Ministerstwo chce kobietom ułatwić powrót do pracy. A jakie są propozycje dla kobiet, które świadomie dokonują innego wyboru: wolą na jakiś czas przerwać pracę i zająć się dzieckiem?

— Państwo gwarantuje takim kobietom urlop macierzyński, w tym roku wydłużony o dwa tygodnie, podczas którego otrzymują pełne wynagrodzenie. Po urlopie mogą skorzystać z urlopu wychowawczego, a państwo opłaca za nie składki emerytalne, rentowe i ubezpieczenie zdrowotne do końca 2011 roku od płacy minimalnej, a od 2012 roku od 60 proc. przeciętnego wynagrodzenia. Kodeks pracy gwarantuje kobiecie powrót na uprzednio zajmowane stanowisko.
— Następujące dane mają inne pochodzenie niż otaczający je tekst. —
-- ==== Sys2Proof/Tests/Slice0.lean ====
section
/-! SUPPORT. Tests. The expected results are the spec's own: the vectors V-... and examples E... of
95_test_vectors.md and the examples of the rules; each theorem names its source. Each is about one step (or one host
operation) on a small state. The last part holds, for every statement with hypotheses, a concrete state and operands
that meet them all. -/

namespace Sys2Proof.Tests

open Sys2Proof Sys2Proof.Machine

/-! ### Helpers -/

/-- The reset state with PC at `a` and the word `op` stored there, the start state of the vectors. -/
def at_ (a : Word) (op : Word) : State :=
  { State.reset with pc := a, mem := writeBytes [] a.toNat (wordBytes op) }

/-- The start state of most vectors: the word at 0x200. -/
def word (op : Word) : State := at_ 0x200 op

/-- The state with bytes stored at an address. -/
def poke (a : Nat) (bytes : List Byte) (s : State) : State := { s with mem := writeBytes s.mem a bytes }

/-- The framebuffer with just the pixels at the given places `k = col + 64*row` on: row `r` is a sum of powers of two. -/
def fbOf (ks : List Nat) : Framebuffer :=
  Vector.ofFn (fun r => BitVec.ofNat 64 ((ks.filter (fun k => k / 64 == r.val)).map (fun k => 2 ^ (k % 64))).sum)

/-- The state with just these pixels on. -/
def lit (ks : List Nat) (s : State) : State := { s with fb := fbOf ks }

/-- One step answers a next state with the property. -/
def after (s : State) (p : State → Bool) : Bool :=
  match step s with
  | .next t => p t
  | .fault _ => false
  | .refused _ => false

/-- One step latches exactly this fault and leaves the rest of the state as it was. -/
def faults (s : State) (cause : FaultCause) (opcode addr : Word) : Bool :=
  after s (fun t => decide (t = { s with fault := ⟨cause, opcode, addr⟩ }))

/-- One operation answers a next state and a result with the property. -/
def afterOp (op : Operation) (s : State) (p : State → Response → Bool) : Bool :=
  match perform op s with
  | .next (t, r) => p t r
  | .fault _ => false
  | .refused _ => false

/-! ### Well-formedness: a word of each pattern of 30_encoding.md R45 is refused -/

theorem test_wellformed_refuses_family0 :
    wordWellFormed 0x0001 = false ∧ wordWellFormed 0x0100 = false ∧ wordWellFormed 0x00E1 = false ∧
    wordWellFormed 0x00FD = false := by decide
theorem test_wellformed_refuses_family5 : wordWellFormed 0x5AB1 = false ∧ wordWellFormed 0x500F = false := by decide
theorem test_wellformed_refuses_family8 :
    wordWellFormed 0x8AB8 = false ∧ wordWellFormed 0x8ABD = false ∧ wordWellFormed 0x8ABF = false := by decide
theorem test_wellformed_refuses_family9 : wordWellFormed 0x9AB1 = false ∧ wordWellFormed 0x900F = false := by decide
theorem test_wellformed_refuses_familyE : wordWellFormed 0xE09F = false ∧ wordWellFormed 0xE000 = false := by decide
theorem test_wellformed_refuses_familyF : wordWellFormed 0xF175 = false ∧ wordWellFormed 0xF000 = false := by decide
theorem test_wellformed_accepts :
    wordWellFormed 0x0000 = true ∧ wordWellFormed 0x00E0 = true ∧ wordWellFormed 0x8FFE = true ∧
    wordWellFormed 0xEFA1 = true ∧ wordWellFormed 0xFF65 = true := by decide

/-! ### Decoding: every constructor from a word written out from the formats of 30_encoding.md R41, R42 and the
`match` of its rule, bit 15 on the left, with fields no two of which are equal -/

theorem test_decode_fixed :
    decodeWord 0b0000000000000000 = .ok .nop ∧ decodeWord 0b0000000011100000 = .ok .cls ∧
    decodeWord 0b0000000011101110 = .ok .ret := by decide
/-- Format NNN: opcode, then `nnn` = 0xABC. -/
theorem test_decode_nnn :
    decodeWord 0b0001101010111100 = .ok (.jp 0xABC) ∧ decodeWord 0b0010101010111100 = .ok (.call 0xABC) ∧
    decodeWord 0b1010101010111100 = .ok (.ldINnn 0xABC) ∧ decodeWord 0b1011101010111100 = .ok (.jpV0Nnn 0xABC) := by
  decide
/-- Format XNN: opcode, then `x` = 0xA, then `nn` = 0x42. -/
theorem test_decode_xnn :
    decodeWord 0b0011101001000010 = .ok (.seVxNn 0xA 0x42) ∧ decodeWord 0b0100101001000010 = .ok (.sneVxNn 0xA 0x42) ∧
    decodeWord 0b0110101001000010 = .ok (.ldVxNn 0xA 0x42) ∧ decodeWord 0b0111101001000010 = .ok (.addVxNn 0xA 0x42) ∧
    decodeWord 0b1100101001000010 = .ok (.rndVxNn 0xA 0x42) := by decide
/-- Format XY: opcode, then `x` = 0xA, then `y` = 0xB, then the function. -/
theorem test_decode_xy :
    decodeWord 0b0101101010110000 = .ok (.seVxVy 0xA 0xB) ∧ decodeWord 0b1001101010110000 = .ok (.sneVxVy 0xA 0xB) ∧
    decodeWord 0b1000101010110000 = .ok (.ldVxVy 0xA 0xB) ∧ decodeWord 0b1000101010110001 = .ok (.orVxVy 0xA 0xB) ∧
    decodeWord 0b1000101010110010 = .ok (.andVxVy 0xA 0xB) ∧ decodeWord 0b1000101010110011 = .ok (.xorVxVy 0xA 0xB) := by
  decide
theorem test_decode_xy_flags :
    decodeWord 0b1000101010110100 = .ok (.addVxVy 0xA 0xB) ∧ decodeWord 0b1000101010110101 = .ok (.subVxVy 0xA 0xB) ∧
    decodeWord 0b1000101010110110 = .ok (.shrVx 0xA 0xB) ∧ decodeWord 0b1000101010110111 = .ok (.subnVxVy 0xA 0xB) ∧
    decodeWord 0b1000101010111110 = .ok (.shlVx 0xA 0xB) := by decide
/-- Format XYN: opcode D, `x` = 0xA, `y` = 0xB, `n` = 0xC. -/
theorem test_decode_xyn : decodeWord 0b1101101010111100 = .ok (.drwVxVyN 0xA 0xB 0xC) := by decide
/-- Format XFN of family E: `x` = 0xA, then 9E or A1. -/
theorem test_decode_xfn_e :
    decodeWord 0b1110101010011110 = .ok (.skpVx 0xA) ∧ decodeWord 0b1110101010100001 = .ok (.sknpVx 0xA) := by decide
/-- Format XFN of family F: `x` = 0xA, then 07, 0A, 15, 18, 1E. -/
theorem test_decode_xfn_f_timer :
    decodeWord 0b1111101000000111 = .ok (.ldVxDt 0xA) ∧ decodeWord 0b1111101000001010 = .ok (.ldVxK 0xA) ∧
    decodeWord 0b1111101000010101 = .ok (.ldDtVx 0xA) ∧ decodeWord 0b1111101000011000 = .ok (.ldStVx 0xA) ∧
    decodeWord 0b1111101000011110 = .ok (.addIVx 0xA) := by decide
/-- Format XFN of family F: `x` = 0xA, then 29, 33, 55, 65. -/
theorem test_decode_xfn_f_memory :
    decodeWord 0b1111101000101001 = .ok (.ldFVx 0xA) ∧ decodeWord 0b1111101000110011 = .ok (.ldBVx 0xA) ∧
    decodeWord 0b1111101001010101 = .ok (.ldMemVx 0xA) ∧ decodeWord 0b1111101001100101 = .ok (.ldVxMem 0xA) := by decide
/-- Bytes: the byte at the lower address is the high byte (20_memory.md R28); one byte is no instruction (R40). -/
theorem test_decode_bytes :
    decode [0x22, 0x08, 0xF2] = .ok (.call 0x208, [0xF2]) ∧ decode [0x22] = .error .truncated ∧ decode [] = .error .truncated ∧
    decode [0xFF, 0xFF] = .error (.unimplementedOpcode 0xFFFF) := by decide
/-- The table's bit numbering: bit 15 is the most significant bit of the word. -/
theorem test_decodeTableWord :
    decodeTableWord 16 0x8014 = some (.addVxVy 0 1) ∧ decodeTableWord 16 0x1ABC = some (.jp 0xABC) ∧
    decodeTableWord 16 0xFFFF = none := by decide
Kiedy podczas niedawnego kongresu dla rodzin w sejmie omawiała Pani założenia projektu nowej ustawy, z sali odzywały się głosy rodzin, że to ustawa pozarodzinna. Nie ma w niej mowy o rodzinie, która chce zająć się dzieckiem.

— Nie zgadzam się z tym zarzutem. Jak można mówić, że ustawa nie zajmuje się rodziną, jeżeli gwarantuje różne formy opieki nad dziećmi?! Żłobek czy klub dziecięcy ma pomóc rodzinie, a nie ją zastąpić. To tak, jakbyśmy postawili zarzut matce, która wynajęła nianię, że nie kocha swojego dziecka, bo skorzystała z pomocy.

Dlaczego, zamiast inwestować w budowę żłobków i przedszkoli, nie możemy po prostu tych pieniędzy zainwestować w opiekę rodzinną? Dlaczego pieniądze nie mogą iść za dzieckiem: do żłobka, asystentów, niań albo też do mamy, która się zajmuje swoim maleństwem?

— Kiedyś dziecko wychowywało się w rodzinie wielopokoleniowej, wśród babć, dziadków, cioć i wujków. Dziś większość kobiet pracuje. Państwo musi pomóc godzić rolę rodzica i pracownika. Dlatego tak ważne jest budowanie żłobków, klubów dziecięcych czy przedszkoli. Matki, które zostają w domu, mogą skorzystać z urlopu wychowawczego. Państwo opłaca za nie składki emerytalno-rentowe oraz ubezpieczenie zdrowotne. Dzięki temu lata spędzone z dzieckiem są zaliczane do stażu ubezpieczeniowego.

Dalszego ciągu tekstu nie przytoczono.